SE-0270 (Review #2): Add Collection Operations on Noncontiguous Elements

John_McCall · December 13, 2019, 6:22pm

The second review of SE-0270: Add Collection Operations on Noncontiguous Elements begins now and runs through December 19th, 2019. The previous review is here. I have taken over as review manager to give Dave Abrahams more flexibility to participate in the review.

The proposal was returned for revision in order to investigate splitting it into smaller pieces. Nate Cook, the proposal author, has chosen to make several revisions, the most significant of which is to remove several sets of methods; you can see the raw difference here. The Core Team has elected to run a review of the proposal as revised rather than sending it back into the pitch phase.

It sometimes happens with re-reviews that the Core Team has substantively approved parts of the proposal and is asking the community to provide feedback on specific revisions.
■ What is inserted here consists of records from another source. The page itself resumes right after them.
-- ==== Sys2Proof/Machine/Scalar.lean ====
section
/-! DEFINITION. The scalar memory words of the C stream (R387 to R390, R428 to R430), the atomics (R339, R360), and the
requests and responses that carry them to other dies (R163, R242, R257). -/

namespace Sys2Proof.Machine

/-! ### What an access does at memory -/

/-- The new value of an AMO on `8n` bits (R339); FADD overflows by R114 under RMODE.IEEE. -/
def amoNew (op : BitVec 4) (n : Nat) (ieee : Bool) (m x : Nat) : Nat :=
  let w := 8 * n
  let sgn := fun v => (BitVec.ofNat w v).toInt
  match op.toNat with
  | 0 => (m + x) % 2 ^ w
  | 1 => (fFP32.rnd .rne ieee 0 (Val.add false (dec32 m) (dec32 x))).bits
  | 2 => if sgn x < sgn m then x else m
  | 3 => if sgn m < sgn x then x else m
  | 4 => m &&& x
  | 5 => m ||| x
  | 6 => m ^^^ x
  | 7 => x
  | 10 => min m x
  | _ => max m x

/-- The operation code of an AMO: the field, with 8 added for `.U` (R338). -/
def amoCode (o : BitVec 3) (u : Bool) : BitVec 4 := BitVec.ofNat 4 (o.toNat + if u then 8 else 0)

/-- Whether an access is checked as a write (R174, R339, R360). -/
def AccessOp.writes : AccessOp → Bool
  | .load _ => false
  | .acquireLoad => false
  | .store => true
  | .releaseStore => true
  | .amo _ _ => true
  | .cas => true

/-- Performs an access at its bytes: the value it returns, and memory afterwards. -/
def State.performAt (s : State) (a : Access) (addr : Nat) : Word × State :=
  let m := s.rd addr a.bytes
  let x := a.data.toNat % 2 ^ (8 * a.bytes)
  match a.op with
  | .load signed => (if signed then sextNat (8 * a.bytes) m else wd m, s)
  | .acquireLoad => (wd m, s)
  | .store => (0, s.wr addr a.bytes x)
  | .releaseStore => (0, s.wr addr a.bytes x)
  | .amo op _ => (sextNat (8 * a.bytes) m, s.wr addr a.bytes (amoNew op a.bytes (bit a.other 0) m x))
  | .cas =>
    (sextNat (8 * a.bytes) m,
      if m = a.other.toNat % 2 ^ (8 * a.bytes) then s.wr addr a.bytes x else s)

/-- Performs an access to device memory that a die has translated: a write stays within what its job may write (R17). -/
def State.perform (s : State) (a : Access) (addr : Nat) : Word × State :=
  s.performAt a (if a.op.writes then s.confine a.job a.via addr else addr)

/-- Whether a failure at another die posts to the error queue (R242). -/
def AccessOp.posts : AccessOp → Bool
  | .store => true
  | .amo _ ret => !ret
  | _ => false

/-- The access returns its value and its word retires. -/
def Strand.complete (m : Strand) (a : Access) (v : Word) : Strand :=
  (match a.op with
  | .store => m
  | .releaseStore => m
  | _ => m.setReg a.dst v).retire a.stream

/-- The address of the 8-byte word that holds a byte (R242). -/
def wordOf (va : Word) : Word := va &&& ~~~(7 : Word)

/-- A failure of a write is posted: the entry reaches the strand's error queue by a step of its own (R242). -/
def State.postError (s : State) (src dst : DieKey) (uid : Nat) (va : Word) (die : DieKey) (cause : BitVec 8) : State :=
  s.send src dst va.toNat (.post uid ⟨wordOf va, peerOf die, cause⟩)

/-- An access leaves for another die: a word that needs no answer retires at once, any other waits for its answer. -/
def State.depart (s : State) (u : Nat) (own dst : DieKey) (a : Access) (route : Nat) (fwd : Bool) (body : Body) : State :=
  let s1 := s.sendOn own dst route fwd body
  if a.waits then s1.waitFor u a.stream (.reply s.ids) else s1.done u a.stream

/-- A posted write of the strand's stream to the 64-byte block of an address, whatever address it was given by, is still on its
way. A later access of the stream to the block waits for it (R201): the two may go different ways, and either may be translated by a
leaf that is no longer the walk's (R176). A write that no die has translated yet goes to the bytes of its own space and offset,
whatever the die map is by now. -/
def State.writeAhead (s : State) (u : Nat) (m : Strand) (t : Stream) (va : Word) : Bool :=
  let goes := fun (q : Msg) (a : Access) =>
    if a.uid = u && a.stream = t && a.op.posts then
      match a.phys with
      | some (addr, _) => [addr]
      | none => s.spotPlaces ⟨q.dst, a.key, a.off⟩ a.job
    else []
  let l := s.msgs.flatMap fun q => match q.body with
    | .access a => goes q a
    | .polder a _ => goes q a
    | _ => []
  !l.isEmpty && match s.spotOf m va with
    | none => false
    | some x => (s.spotPlaces x.1 x.2).any fun z => l.any fun y => y / 64 = z / 64

/-- An access to device memory by a word of the strand (R174): made at once where the strand's own die holds the bytes,
and sent to the die that holds them or translates them otherwise. A word that returns no value goes on once its request has been
translated and its target die is known to be another one, for its faults are precise if that is the own die (log 96). -/
def State.deviceAccess (s : State) (u : Nat) (c : Client) (a : Access) : State :=
  match s.resolve c a.va with
  | (s1, .fault e) => s1.raise u a.stream e a.va 0
  | (s1, .stall _) => s1
  | (s1, .ok p) =>
    let a1 : Access := { a with key := p.key, off := p.off, job := c.job, home := c.home }
    if !s1.reach c.die p.die p.off then
      if a.op.posts then (s1.postError c.die c.die u a.va p.die cPEER_UNREACHABLE).done u a.stream
      else s1.raise u a.stream cPEER_UNREACHABLE a.va 0
    else if p.die ≠ c.die then s1.depart u c.die p.die a1 p.off false (.access a1)
    else match s1.servedAt c.die p.die c.job p.key p.off with
      | none => s1.raise u a.stream cPEER_UNREACHABLE a.va 0
      | some d =>
        if d ≠ c.die then s1.depart u c.die d a1 p.off true (.access a1)
        else match s1.locateLeaf p c.job c.home c.die a.op.writes with
          | (s2, .stall _, _) => s2
          | (s2, .fault e, far) =>
            if a.op.posts && far then (s2.postError c.die c.die u a.va c.die e).done u a.stream
            else s2.raise u a.stream e a.va 0
          | (s2, .ok t, _) =>
            if t.local_ || (t.die = c.die && !t.polder) then
              let (v, s3) := s2.perform { a1 with via := c.die } t.addr
              s3.upd u fun m => m.complete a1 v
            else
              let a2 : Access := { a1 with phys := some (t.addr, t.polder), via := c.die, waits := !a.op.posts }
              s2.depart u c.die t.die a2 (t.addr % 2 ^ 40) true (if t.polder then .polder a2 t.addr else .access a2)

/-- The parts of an access that its word gives. -/
def mkAccess (u : Nat) (m : Strand) (t : Stream) (op : AccessOp) (va : Word) (n : Nat) (data other : Word) (d : Field) :
    Access :=
  { uid := u, stream := t, pos := (m.stream t).pos, op := op, job := 0, key := 0, off := 0, va := va, bytes := n
    data := data, other := other, dst := d, home := 0, phys := none, via := 0, waits := true }

/-- Effective address of a scalar access (R387): the offset counts units of the width. -/
def scalarEa (m : Strand) (a : Field) (sz : BitVec 2) (o : BitVec 10) : Word :=
  m.reg a + (o.signExtend 64 <<< sz.toNat)

/-- A device-memory word after orders 1 to 3 of R174: domain 31 raises ADDR_RANGE (R389, R429). -/
def onDevice (s : State) (u : Nat) (m : Strand) (a : Access) (align : Nat) : State :=
  if fld a.va 63 57 ≠ 0 then s.raise u a.stream cADDR_RANGE a.va 0
  else if a.va.toNat % align ≠ 0 then s.raise u a.stream cALIGN a.va 0
  else if fld a.va 56 52 = 31 then s.raise u a.stream cADDR_RANGE a.va 0
  else match s.clientOf m with
    | none => s
    | some c => if s.writeAhead u m a.stream a.va then s else s.deviceAccess u c a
That is not the case here because the Core Team did not feel like it received a strong signal on the core proposal. Accordingly, please consider this to be a de novo review and provide feedback on the full proposal.

Reviews are an important part of the Swift evolution process. All review feedback should be either on this forum thread or, if you would like to keep your feedback private, directly to me as the review manager via email or direct message on the forums. If you send me email, please put "SE-0270" somewhere in the subject line.
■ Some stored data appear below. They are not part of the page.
-- ==== Sys2Proof/Machine/Csr.lean ====
section
/-! DEFINITION. Control and status registers (R73 to R90, R369, R370) and TCFG (R433). -/

namespace Sys2Proof.Machine

/-- The CSR numbers of the map (R77). -/
def csrAllocated (n : Nat) : Bool :=
  n ≤ 0x008 || (0x010 ≤ n && n ≤ 0x01F) || (0x100 ≤ n && n ≤ 0x17F) || (0x200 ≤ n && n ≤ 0x206) ||
  (0x300 ≤ n && n ≤ 0x49F) || (0x500 ≤ n && n ≤ 0x508) || n = 0x510 || n = 0x511 || (0x580 ≤ n && n ≤ 0x601) ||
  (0x610 ≤ n && n ≤ 0x61F)

/-- Marked "privileged write" below 0x600: BUDGET, the decay table, the die map (R84, R85, R88). -/
def csrPrivWrite (n : Nat) : Bool := n = 0x201 || (0x300 ≤ n && n ≤ 0x3FF) || (0x480 ≤ n && n ≤ 0x49F)

/-! ### Reading -/

/-- DEVID (R78): vendor, part and stepping. -/
def Package.devid (k : Package) : Word := wd (0xAC20 + 0x9480 * 2 ^ 16 + k.ident.stepping.toNat * 2 ^ 32)

/-- The identity and index CSRs (R78). -/
def State.csrIdent (s : State) (m : Strand) (r : Rank) (n : Nat) : Word :=
  let loc := m.place.getD 0
  let p := s.pkg (BitVec.ofNat 10 loc)
  let g := s.gang? m.gang
  let spc := (g.map (·.spc)).getD 1
  let cores := (g.map (·.cores)).getD 1
  let nest := g.bind fun v => s.nest? v.nest
  match n with
  | 0x000 => p.devid
  | 0x001 => p.ident.serial
  | 0x002 => wd loc
  | 0x003 => wd (r.vrank.toNat + r.nrankm1.toNat * 2 ^ 16 + r.job.toNat * 2 ^ 32)
  | 0x004 => wd (m.member + m.member / spc * 2 ^ 8 + (cores - 1) * 2 ^ 12 + (spc - 1) * 2 ^ 16)
  | 0x005 => (nest.map (·.addr)).getD 0
  | 0x006 => wd ((nest.map (·.cls.toNat)).getD 0)
  | 0x007 => r.pseed
  | _ => wd (b2n m.priv)

/-- A word of the mask stack (R79): entry 0 is the top. -/
def Strand.maskWord (m : Strand) (entry word : Nat) : Word :=
  match m.masks[entry]? with
  | some v => v.extractLsb' (64 * word) 64
  | none => 0

/-- The full-empty bits of the 4,096 granules of a logical LS segment of the strand's gang, as a number, wherever they are: in the
segment that has its contents, or in its save frame (R94, R157, R232); all empty for one that has never been bound. -/
def State.feBits (s : State) (m : Strand) (lseg : Nat) : Nat :=
  match s.gang? m.gang with
  | none => 0
  | some g =>
    let e : SegRec := ⟨m.rank, m.gang, lseg, m.member / g.spc, .active⟩
    match s.lsSeg.find? fun x => x.2.same e && x.2.state ≠ .restoring with
    | some (k, _) => s.feNumber (segAddr false k)
    | none => if !s.hasSaved false e then 0 else match s.segFrame false e with
      | some (_, _, some page) => match s.placeOf m page with
        | some a => s.rd a 512
        | none => 0
      | _ => 0

/-- The full-empty bits of a group of 64 granules of the gang's LS (R79, R80, log 20); zero beyond its region. -/
def State.feWord (s : State) (m : Strand) : Word :=
  let g := m.feGroup.toNat
  if g > 1535 || g / 64 ≥ s.lsRegion m.gang then 0 else wd (s.feBits m (g / 64) / 2 ^ (64 * (g % 64)) % 2 ^ 64)

/-- The CSRs 0x010 to 0x01F (R79). -/
def State.csrStrand (s : State) (u : Nat) (m : Strand) (n : Nat) : Word :=
  match n with
  | 0x010 => wd m.win.toNat
  | 0x011 => wd (m.base + m.size * 2 ^ 8)
  | 0x012 => wd (m.nrot + m.rrb.toNat * 2 ^ 8)
  | 0x013 => wd m.boq.length
  | 0x014 => wd m.masks.length
  | 0x015 => wd (m.mEntry.toNat + m.mWord.toNat * 2 ^ 8)
  | 0x016 => m.maskWord m.mEntry.toNat m.mWord.toNat
  | 0x017 => match m.lease with
    | .none => 0
    | .held k c => wd (1 + k * 2 ^ 8 + c * 2 ^ 16)
    | .lapsed => 2
  | 0x01C => s.ownedMask u false
  | 0x01D => s.ownedMask u true
  | 0x01E => wd m.feGroup.toNat
  | 0x01F => s.feWord m
  | _ => wd (packNat 16 ((natRange (4 * (n - 0x018)) 4).map fun k => (m.token (BitVec.ofNat 4 k)).toNat))

/-- The CSRs 0x200 to 0x206 (R84). -/
def csrStep (m : Strand) (r : Rank) (n : Nat) : Word :=
  match n with
  | 0x200 => wd r.gstep.toNat
  | 0x201 => wd (r.cls.toNat + match r.pend.or (r.due.bind (·.cls)) with
    | some p => p.toNat * 2 ^ 8 + 2 ^ 10
    | none => 0)
  | 0x202 => wd (m.rnd.toNat + b2n m.ieee * 16)
  | 0x203 => r.rseed
  | 0x204 => wd (m.lfLane.toNat + b2n m.lfAuto * 2 ^ 15)
  | 0x205 => wd (unit32 m.lanes m.lfLane.toNat).toNat
  | _ => wd m.stepv.toNat

/-- The die map as read (R88): entry 0 shows the home die, entries 30 and 31 read zero. -/
def csrDmap (m : Strand) (r : Rank) (d : Nat) : Word :=
  if d = 0 then wd (2 ^ 63 + r.home.toNat) else if d ≥ 30 then 0 else vget m.dmap 0 d

/-- The error queue (R90). -/
def csrErrq (m : Strand) (n : Nat) : Word :=
  if n = 0x510 then wd (m.errq.length + b2n m.errOvf * 256)
  else if n = 0x511 then 0
  else match m.errq[(n - 0x580) / 2]? with
    | none => 0
    | some e => if n % 2 = 0 then e.addr else wd (e.peer.toNat + e.cause.toNat * 2 ^ 16 + 2 ^ 31)

/-- The tile slot that an access of TCFGn or TSTATn names (R81). -/
def Strand.csrSlot (m : Strand) (rot : Field) (n : Nat) : Option Nat := m.slot rot (BitVec.ofNat 6 n)

/-- The value of an allocated CSR, at a rotation; none for a tile name beyond the window. -/
def State.csrRead (s : State) (u : Nat) (m : Strand) (r : Rank) (rot : Field) (n : Nat) : Option Word :=
  if n ≤ 0x008 then some (s.csrIdent m r n)
  else if n ≤ 0x01F then some (s.csrStrand u m n)
  else if n < 0x140 then (m.csrSlot rot (n - 0x100)).map (vget m.tcfg 0)
  else if n < 0x180 then (m.csrSlot rot (n - 0x140)).map (vget m.tstat 0)
  else if n ≤ 0x206 then some (csrStep m r n)
  else if n < 0x400 then some (wd (tabAt r.decay 0 (n - 0x300)).toNat)
  else if n < 0x480 then some (if n % 2 = 0 then vget m.bindA 0 ((n - 0x400) / 2) else vget m.bindB 0 ((n - 0x400) / 2))
  else if n < 0x4A0 then some (csrDmap m r (n - 0x480))
  else if n ≤ 0x508 then some (vget m.frame 0 (n - 0x500))
  else if n < 0x600 then some (csrErrq m n)
  else if n = 0x600 then some (wd r.home.toNat)
  else if n = 0x601 then some (wd (r.evq.length + b2n r.evOvf * 2 ^ 16))
  else some (if n % 2 = 0 then vget r.srbase 0 ((n - 0x610) / 2) else vget r.srlen 0 ((n - 0x610) / 2))

/-! ### Writing -/

/-- The value of a configuration with its reserved bits clear (R81). -/
def cfgMask (v : Word) : Word := v &&& 0x0001FFFF03F7FF7F

/-- The conditions of R82 on a configuration. -/
def cfgOk (v : Word) : Bool :=
  let rows := cfgRows v
  let cols := cfgCols v
  let f := cfgFmt v
  let needs := f = 0x5 || f = 0x6 || f = 0x7 || f = 0xA || f = 0xB
  let may := (0x3 ≤ f && f ≤ 0x7) || f = 0xA || f = 0xB
  v = 0 ||
    (1 ≤ rows && rows ≤ 64 && 1 ≤ cols && f ≠ 0xE && rows * cols * cfgWidth f ≤ 32768 &&
     (!needs || cfgScaled v) && (!cfgScaled v || may) && (f ≠ 0xB || !cfgUe4m3 v) &&
     (!cfgScaled v || cfgSptr v * 16 + planeBytes v ≤ 1572864))

/-- WIN as a write of its field leaves it (R48, R79): the value is what stands in bits [10:0] (log 86). -/
def winClamp (v : Nat) : BitVec 11 := BitVec.ofNat 11 (min 1024 (max 16 v))

/-- A stamped-region CSR after a write (R87): none for a valid region of length zero. -/
def Rank.writeRegion (r : Rank) (n : Nat) (v : Word) : Option Rank :=
  let i := (n - 0x610) / 2
  let base := if n % 2 = 0 then v &&& 0x01FFFFFFFFFF0001 else vget r.srbase 0 i
  let len := if n % 2 = 0 then vget r.srlen 0 i else v &&& 0xFFFFFFFF
  if bit base 0 && len = 0 then none
  else some { r with srbase := vset r.srbase i base, srlen := vset r.srlen i len }

/-- What a write of a CSR comes to: a cause with its FADDR, or the state. `v` is the value, `clr` the operand whose ones
clear the W1C fields (R370), `t` the place of the write in text order for a change of the rotation. -/
def State.csrWrite (s : State) (u : Nat) (m : Strand) (r : Rank) (rot : Field) (n : Nat) (v clr : Word) :
    (BitVec 8 × Word) ⊕ State :=
  let put := fun (k : Strand) => Sum.inr (s.setStrand u k)
  if n = 0x010 then put { m with win := winClamp (fld v 10 0) }
  else if n = 0x012 then
    let b : Field := if m.nrot = 0 then 0 else BitVec.ofNat 6 (fld v 13 8 % m.nrot)
    put { m with rrb := b, walk := m.walk.map fun w => if m.c.pos < w.pos then { w with rot := b } else w }
  else if n = 0x015 then put { m with mEntry := BitVec.ofNat 3 (fld v 2 0), mWord := BitVec.ofNat 4 (fld v 11 8) }
  else if n = 0x01E then put { m with feGroup := BitVec.ofNat 11 (fld v 10 0) }
  else if 0x100 ≤ n && n < 0x140 then
    match m.csrSlot rot (n - 0x100) with
    | none => .inl (cTILE_CONFIG, wd (n - 0x100))
    | some k =>
      if cfgOk (cfgMask v) then put { m with tcfg := vset m.tcfg k (cfgMask v) } else .inl (cTILE_CONFIG, wd (n - 0x100))
  else if 0x140 ≤ n && n < 0x180 then
    match m.csrSlot rot (n - 0x140) with
    | none => .inl (cTILE_CONFIG, wd (n - 0x140))
    | some k => put { m with tstat := vset m.tstat k (v &&& 0x3FFFF) }
  else if n = 0x201 then .inr (s.setRank m.rank { r with pend := some (BitVec.ofNat 2 (fld v 1 0)) })
  else if n = 0x202 then
    if fld v 2 0 > 4 then .inl (cILLEGAL, 0) else put { m with rnd := BitVec.ofNat 3 (fld v 2 0), ieee := bit v 4 }
  else if n = 0x204 then put { m with lfLane := BitVec.ofNat 10 (fld v 9 0), lfAuto := bit v 15 }
  else if n = 0x205 then
    let x := if fld v 31 0 = 0 then 1 else fld v 31 0
    put { m with lanes := putBits m.lanes (32 * m.lfLane.toNat) 32 x }
  else if 0x300 ≤ n && n < 0x400 then
    .inr (s.setRank m.rank { r with decay := tabSet r.decay 0 (n - 0x300) (BitVec.ofNat 48 v.toNat) })
  else if 0x481 ≤ n && n ≤ 0x49D then put { m with dmap := vset m.dmap (n - 0x480) (v &&& 0x8000000000000FFF) }
  else if n = 0x500 then
    put { m with frame := vset m.frame 0 (if bit clr 15 then vget m.frame 0 0 &&& ~~~(0x8000 : Word) else vget m.frame 0 0) }
  else if n = 0x510 then put { m with errOvf := m.errOvf && !bit clr 8 }
  else if n = 0x511 then put { m with errq := m.errq.drop (fld v 6 0) }
  else if 0x610 ≤ n then match r.writeRegion n v with
    | none => .inl (cILLEGAL, 0)
    | some r1 => .inr (s.setRank m.rank r1)
  else .inr s

/-- LFSEL.LANE advances after an access of LFDATA when AUTO is set (R84, R370). -/
def Strand.lfAdvance (m : Strand) (n : Nat) : Strand :=
  if n = 0x205 && m.lfAuto then { m with lfLane := m.lfLane + 1 } else m

/-- A CSR word (R370): the checks of R75 in their order, the old value to `d`, the write of the form. -/
def csrWord (s : State) (d : Field) (csr : BitVec 12) (writes : Bool) (value : Strand → Word → Word)
    (clear : Strand → Word) : Host.Outcome State Fault Refusal :=
  onWord s .c false false fun u m =>
    let n := csr.toNat
    let rot := m.rotAt .c
    if !m.priv && n ≥ 0x600 then s.raise u .c cPRIV 0 0
    else if !csrAllocated n then s.raise u .c cILLEGAL 0 0
    else if !m.priv && writes && csrPrivWrite n then s.raise u .c cPRIV 0 0
    else match s.rank? m.rank with
      | none => s
      | some r => match s.csrRead u m r rot n with
        | none => s.raise u .c cTILE_CONFIG (wd (n % 64)) 0
        | some old =>
          let finish := fun (x : State) => x.upd u fun k => ((k.lfAdvance n).setReg d old).retire .c
          if !writes then finish s
          else match s.csrWrite u m r rot n (value m old) (clear m) with
            | .inl (e, a) => s.raise u .c e a 0
            | .inr s1 => finish s1

/-- CSR.R (R369, R370). -/
def execCsrR (d : Field) (c : BitVec 12) (s : State) : Host.Outcome State Fault Refusal :=
  csrWord s d c false (fun _ v => v) fun _ => 0

/-- CSR.W. -/
def execCsrW (d a : Field) (c : BitVec 12) (s : State) : Host.Outcome State Fault Refusal :=
  csrWord s d c true (fun m _ => m.reg a) fun m => m.reg a

/-- CSR.S writes when `a` is not `g0`. -/
def execCsrS (d a : Field) (c : BitVec 12) (s : State) : Host.Outcome State Fault Refusal :=
  csrWord s d c (a ≠ 0) (fun m v => v ||| m.reg a) fun m => m.reg a

/-- CSR.C writes when `a` is not `g0`, and clears no W1C field. -/
def execCsrC (d a : Field) (c : BitVec 12) (s : State) : Host.Outcome State Fault Refusal :=
  csrWord s d c (a ≠ 0) (fun m v => v &&& ~~~m.reg a) fun _ => 0

/-- TCFG (R433): the write of R82 to the tile that the name denotes at this word. -/
def execTcfg (n a : Field) (s : State) : Host.Outcome State Fault Refusal :=
  onWord s .c false false fun u m =>
    match m.slot (m.rotAt .c) n with
    | none => s.raise u .c cTILE_CONFIG (wd n.toNat) 0
    | some k =>
      if cfgOk (cfgMask (m.reg a)) then s.setStrand u ({ m with tcfg := vset m.tcfg k (cfgMask (m.reg a)) }.retire .c)
      else s.raise u .c cTILE_CONFIG (wd n.toNat) 0

end Sys2Proof.Machine
end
What goes into a review of a proposal?

The goal of the review process is to improve the proposal under review through constructive criticism and, eventually, determine the direction of Swift.

When reviewing a proposal, here are some questions to consider:

What is your evaluation of the proposal?
Is the problem being addressed significant enough to warrant a change to Swift?
Does this proposal fit well with the feel and direction of Swift?
If you have used other languages or libraries with a similar feature, how do you feel that this proposal compares to those?
How much effort did you put into your review? A glance, a quick reading, or an in-depth study?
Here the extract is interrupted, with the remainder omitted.